Michael Bertin of Deadspin recently critiqued the expected goals craze that is rushing through advanced soccer metrics. He specifically noted that so many expected goals models are currently proprietary, hidden inside of black boxes. We here at ASA have sought to be as transparent as possible, and so we have published our logistic* expected goals models in the Explanation section of our xGoals 3.0 tab above.

Many of the variables in the model are intuitive. The distance from the shooter to the goal obviously affects the difficulty of the shot, as well as the angle from which the shot was taken. Shots off corner kicks have a lower chance of going in--once controlled for shot location, angle, body part, and other factors--because the box is packed. Fastbreak shots off through balls have a high chance of going in because the shooter often has time and space. The variables in the basic shooter/team model include: **distance, goal mouth available**, whether the shot was **headed**, whether the shot came off a **cross** or **through ball**, and whether the shot came from any one of the various patterns of play including **corner kicks, direct free kicks, indirect free kicks, fastbreaks, or penalties**. The **"regular"** pattern of play is included in the intercept term.

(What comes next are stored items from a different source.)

-- ==== Sys2Proof/Laws/Bus.lean ====
section
/-! SUPPORT. What the bus operations do: one lemma per operation, in the terms of Safety.lean. -/

namespace Sys2Proof.Machine

/-! ## Regions -/

theorem region_rom (a : Word) : region a = some .rom ↔ a.toNat < 0x8000 := by
  have := a.isLt
  unfold region
  simp only
  repeat (first | (split; try omega) | simp | omega)

theorem region_mirror (a : Word) : region a = some .mirror ↔ 0xE000 ≤ a.toNat ∧ a.toNat < 0xFE00 := by
  have := a.isLt
  unfold region
  simp only
  repeat (first | (split; try omega) | simp | omega)

theorem region_io (a : Word) : region a = some .io ↔ 0xFF00 ≤ a.toNat ∧ a.toNat < 0xFF80 := by
  have := a.isLt
  unfold region
  simp only
  repeat (first | (split; try omega) | simp | omega)

theorem region_ie (a : Word) : region a = some .ie ↔ a = 0xFFFF := by
  have := a.isLt
  have h : a = 0xFFFF ↔ a.toNat = 0xFFFF := by rw [← BitVec.toNat_inj]; rfl
  rw [h]
  unfold region
  simp only
  repeat (first | (split; try omega) | simp | omega)

/-- Every address is in one of the regions: no access raises `addressDecode`. -/
theorem region_isSome (a : Word) : (region a).isSome = true := by
  have := a.isLt
  unfold region
  simp only
  repeat (first | (split; try omega) | simp | omega)

theorem region_ne_none (a : Word) : region a ≠ none := by
  have := region_isSome a
  intro h
  simp [h] at this

/-! ## `home` -/

theorem home_toNat (a : Word) :
    (home a).toNat = if 0xE000 ≤ a.toNat ∧ a.toNat < 0xFE00 then a.toNat - 0x2000 else a.toNat := by
  have := a.isLt
  unfold home
  simp only [region_mirror]
  split
  · rw [BitVec.toNat_sub]
    simp
    omega
  · rfl

theorem home_of_not_mirror (a : Word) (h : ¬ (0xE000 ≤ a.toNat ∧ a.toNat < 0xFE00)) : home a = a := by
  unfold home
  simp only [region_mirror, if_neg h]

theorem home_inj_toNat (a b : Word) : home a = home b ↔ (home a).toNat = (home b).toNat := by
  rw [BitVec.toNat_inj]

/-- `home` reaches a plain address, whose `home` is itself. -/
theorem home_home (a : Word) : home (home a) = home a := by
  apply home_of_not_mirror
  rw [home_toNat]
  have := a.isLt
  split <;> omega

/-! ## Reads -/

/-- A readable byte is read, and takes its draw. -/
theorem read8_ok (a : Word) (s : State) (h : s.readable a) : read8 a s = .ok (s.readValue a) (s.drawn a) := by
  have hn := region_ne_none a
  have hr := region_rom a
  have hio := region_io a
  have h0 : a = 0xFF00 → region a = some .io := by rintro rfl; decide
  unfold read8 State.readValue State.drawn
  cases hreg : region a with
  | none => exact absurd hreg hn
  | some r =>
    cases r <;> simp only [hreg] at h0 ⊢
    case rom =>
      have hlt := hr.1 hreg
      rw [if_pos (h hlt), if_neg (fun e => nomatch h0 e), if_neg (fun e => nomatch h0 e)]
      simp
    case io =>
      unfold readIo
      simp only [true_and]
      repeat (first | rfl | split)
    all_goals
      rw [if_neg (fun e => nomatch h0 e), if_neg (fun e => nomatch h0 e)]
      simp

/-- A read of an address that is not readable raises, and changes nothing else. -/
theorem read8_raises (a : Word) (s : State) (h : ¬ s.readable a) :
    read8 a s = .raised (.romReadBeyondImage a) { s with fault := some (.romReadBeyondImage a) } := by
  simp only [State.readable, Classical.not_imp] at h
  unfold read8
  rw [(region_rom a).2 h.1]
  simp only
  rw [if_neg h.2]
  rfl

/-- What is readable depends on the image length alone. -/
theorem readable_congr {s t : State} (h : t.romSize = s.romSize) (a : Word) : t.readable a ↔ s.readable a := by
  simp only [State.readable, h]

@[simp] theorem drawn_readable (s : State) (a b : Word) : (s.drawn a).readable b ↔ s.readable b :=
  readable_congr (by simp) b

/-- A 16-bit read, low byte first. -/
theorem read16_ok (a : Word) (s : State) (h : s.readable16 a) :
    read16 a s = .ok (s.readValue16 a) (s.drawn16 a) := by
  unfold read16
  rw [read8_ok a s h.1]
  simp only [Res.andThen]
  rw [read8_ok (a + 1) _ ((drawn_readable s a _).2 h.2)]
  rfl

/-- A pop, SP incremented after the read. -/
theorem pop16_ok (s : State) (h : s.readable16 s.regs.sp) :
    pop16 s = .ok (s.readValue16 s.regs.sp)
      { s.drawn16 s.regs.sp with regs := { s.regs with sp := s.regs.sp + 2 } } := by
  unfold pop16
  rw [read16_ok _ s h]
  simp [Res.andThen, State.drawn16]

/-! ## Writes -/

/-- Where the bus holds the byte of an address, after a write to storage. -/
theorem stored_storeMem (s : State) (n : Nat) (v : Byte) (b : Word) (h : (home b).toNat ≠ n) :
    (s.storeMem n v).stored b = s.stored b := by
  have key : (s.storeMem n v).mem.read (home b).toNat = s.mem.read (home b).toNat := by
    simp [Memory.read_write_ne _ _ h]
  unfold State.stored
  split
  · rfl
  · next hio =>
    have hb : home b = b := home_of_not_mirror b (by have := (region_io b).1 hio; omega)
    rw [hb] at key
    unfold State.ioByte
    repeat (first | rfl | exact key | split)
  · rfl
  · exact key

theorem stored_of_io (s : State) (b : Word) (h : region b = some .io) : s.stored b = s.ioByte b := by
  unfold State.stored; rw [h]

theorem stored_of_not_io (s t : State) (b : Word) (h : region b ≠ some .io) (hrom : t.rom = s.rom) (hie : t.ie = s.ie)
    (hmem : t.mem.read (home b).toNat = s.mem.read (home b).toNat) : t.stored b = s.stored b := by
  unfold State.stored
  split
  · rw [hrom]
  · contradiction
  · rw [hie]
  · exact hmem

theorem ppuHeld_iff (a : Word) : ppuHeld a = true ↔
    a = 0xFF40 ∨ a = 0xFF42 ∨ a = 0xFF43 ∨ a = 0xFF47 ∨ a = 0xFF48 ∨ a = 0xFF49 := by
  simp [ppuHeld, or_assoc]

theorem stored_writePpu (s : State) (a : Word) (v : Byte) (h : ppuHeld a = true) (b : Word) :
    (s.writePpu a v).stored b = if b = a then v else s.stored b := by
  have hio : region a = some .io := by
    rcases (ppuHeld_iff a).1 h with h | h | h | h | h | h <;> subst h <;> decide
  by_cases hb : region b = some .io
  · rw [stored_of_io _ b hb, stored_of_io _ b hb]
    by_cases e : b = a
    · subst e
      rcases (ppuHeld_iff b).1 h with h | h | h | h | h | h <;> subst h <;> rfl
    · rw [if_neg e]
      rcases (ppuHeld_iff a).1 h with h | h | h | h | h | h <;> subst h <;>
        simp only [State.ioByte, State.writePpu, if_neg e, BitVec.reduceEq, if_true, if_false]
  · rw [if_neg (by rintro rfl; contradiction)]
    exact stored_of_not_io s _ b hb (by simp) (by simp) (by simp)

theorem stored_setIf (s : State) (v : Byte) (b : Word) :
    State.stored { s with ifl := v } b = if b = 0xFF0F then v else s.stored b := by
  by_cases hb : region b = some .io
  · rw [stored_of_io _ b hb, stored_of_io _ b hb]
    unfold State.ioByte
    repeat (first | rfl | split)
  · rw [if_neg (by rintro rfl; exact hb (by decide))]
    exact stored_of_not_io s _ b hb rfl rfl rfl

theorem stored_setIe (s : State) (v : Byte) (b : Word) :
    State.stored { s with ie := v } b = if b = 0xFFFF then v else s.stored b := by
  split
  · next h => subst h; rfl
  · next h =>
    have hr : region b ≠ some .ie := fun e => h ((region_ie b).1 e)
    unfold State.stored
    split
    · rfl
    · rfl
    · contradiction
    · rfl

/-- `a` is an address whose byte `State.mem` holds. -/
theorem stored_storeMem_same (s : State) (a : Word) (v : Byte) (hrom : region a ≠ some .rom) (hie : region a ≠ some .ie)
    (hp : ppuHeld a = false) (hif : a ≠ 0xFF0F) : (s.storeMem (home a).toNat v).stored a = v := by
  unfold State.stored
  split
  · contradiction
  · next hio =>
    have hb : home a = a := home_of_not_mirror a (by have := (region_io a).1 hio; omega)
    unfold State.ioByte
    simp only [ppuHeld, Bool.or_eq_false_iff, beq_eq_false_iff_ne, ne_eq] at hp
    simp [hb]
    simp at hp hif
    simp [hp, hif]
  · contradiction
  · simp

theorem home_iff_of_home (a b : Word) (hnm : ¬ (0xC000 ≤ a.toNat ∧ a.toNat < 0xDE00)) (hba : home b = a) : b = a := by
  have h1 : (home b).toNat = a.toNat := by rw [hba]
  rw [home_toNat] at h1
  apply BitVec.eq_of_toNat_eq
  have := b.isLt
  split at h1 <;> omega


/-! ## The DMA copy -/

/-- A state that differs in memory and draws alone, field by field. -/
theorem frame_mem_iff (s u : State) :
    u = { s with mem := u.mem, joypadDraws := u.joypadDraws, rndDraws := u.rndDraws } ↔
      u.regs = s.regs ∧ u.ime = s.ime ∧ u.halted = s.halted ∧ u.fault = s.fault ∧ u.ie = s.ie ∧ u.ifl = s.ifl ∧
        u.rom = s.rom ∧ u.romSize = s.romSize ∧ u.cartType = s.cartType ∧ u.ppu = s.ppu ∧
        u.totalCycles = s.totalCycles ∧ u.params = s.params ∧ u.cost = s.cost := by
  cases u; cases s; simp

/-- The state `u` reached from `s` when the first `k` bytes of a DMA copy from `src` are done. -/
structure DmaDone (s : State) (src : Word) (k : Nat) (u : State) : Prop where
  rest : u = { s with mem := u.mem, joypadDraws := u.joypadDraws, rndDraws := u.rndDraws }
  others : ∀ b : Word, ¬ (0xFE00 ≤ b.toNat ∧ b.toNat < 0xFE00 + k) → u.stored b = s.stored b
  table : ∀ i, i < k → u.stored (0xFE00 + BitVec.ofNat 16 i) = s.readValue (src + BitVec.ofNat 16 i)
  joypad : (∀ i, i < k → src + BitVec.ofNat 16 i ≠ 0xFF00) → u.joypadDraws = s.joypadDraws
  rnd : (∀ i, i < k → src + BitVec.ofNat 16 i ≠ s.params.randomAddr) → u.rndDraws = s.rndDraws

A recent change we have made is substituting a **log-Distance** variable into the model for what was just a linear Distance variable. This idea was admittedly inspired by Bertin. Using log-Distance will change some of the output on the blog because the results of extremely close and extremely distant shots were not being as accurately predicted as they are now. Justification for this change can be seen in the graph to the right. The trend is that of a (negative) log function rather than a linear function. Note the spike around 13 yards. These are penalties, and as you can see, our model's calibration is off a bit. Penalties average 13 yards in distance in our data set, though this will not effect the utility of the model because distances are relative.

I have also updated how the model treats the width of the **goal mouth available** to the shooter. From straight on, a shooter has eight yards from left post to right post. But as his angle gets worse, that width available can shrink considerably. To appropriately model the effect of goal mouth availability, I used a quadratic function, which is justified to the right. The plot shows how the log odds of a goal change due to angle, with diminishing returns for better angles. Here, shot distance is frozen between 9 and 15 yards.

### Additional Keeper Model Variables

The **height** of the shot in the goal mouth is also important. Players aim both low and high to try and beat the keeper, and justification for that strategy is borne out beautifully in the graph shown to the right. The log odds of a goal increase the further the shot height is from a comfortable 3.5 feet. The decline in log odds between about 6.5 and 8 feet is a bit perplexing, though. I controlled for distance on this graph, but not other factors. It turns out that 21 percent of all shots in the upper portion of the goal mouth were headed, versus just 14 percent of shots below that zone. This surely plays a role in the strange behavior between heights of 6.5 and 8 feet, and we have controlled for headed shots in the model. Here, shot distance is frozen between 15 and 21 yards.

The last variable I'm going to justify is the linear version of the **lateral distance **a keeper had to move to make a save. This was the hardest part of the model mathematically, as it required some tricky analytic geometry and some basic assumptions about keeper positioning that aren't always true. Basically, we assume that keepers position themselves along the angle bisector of the two rays that extend from the shot to both posts. If they don't, then they should (usually). The lateral distance to the shot is then measured along a line that goes through the near post, perpendicular to the angle bisector. The geometry, as well as justification for the linear term in the model, are shown below. Again, there is strange behavior in the log odds when the lateral distance is between 3.5 and 4. The is because very few shots are taken from straight on, and thus the sample size is incredibly small and subject to weird fluctuation. Here, shot distance is frozen between 9 and 15 yards.

For logistic models (and many other general linearized models and non-linear models), the R-square value is not a particularly intuitive value. I hope the p-values in the models above, in addition to the graphs and basic logic about soccer, help to justify our Expected Goals 3.0 model.

**Logistic models use a log odds response instead of a probability. This is because linear models by themselves could potentially arrive at probabilities above 1.0 or below 0.0. Log odds are the natural logarithm of the ratio of probability of success "p" to probability of failure "1 - p," or ln[p/(1-p)]. *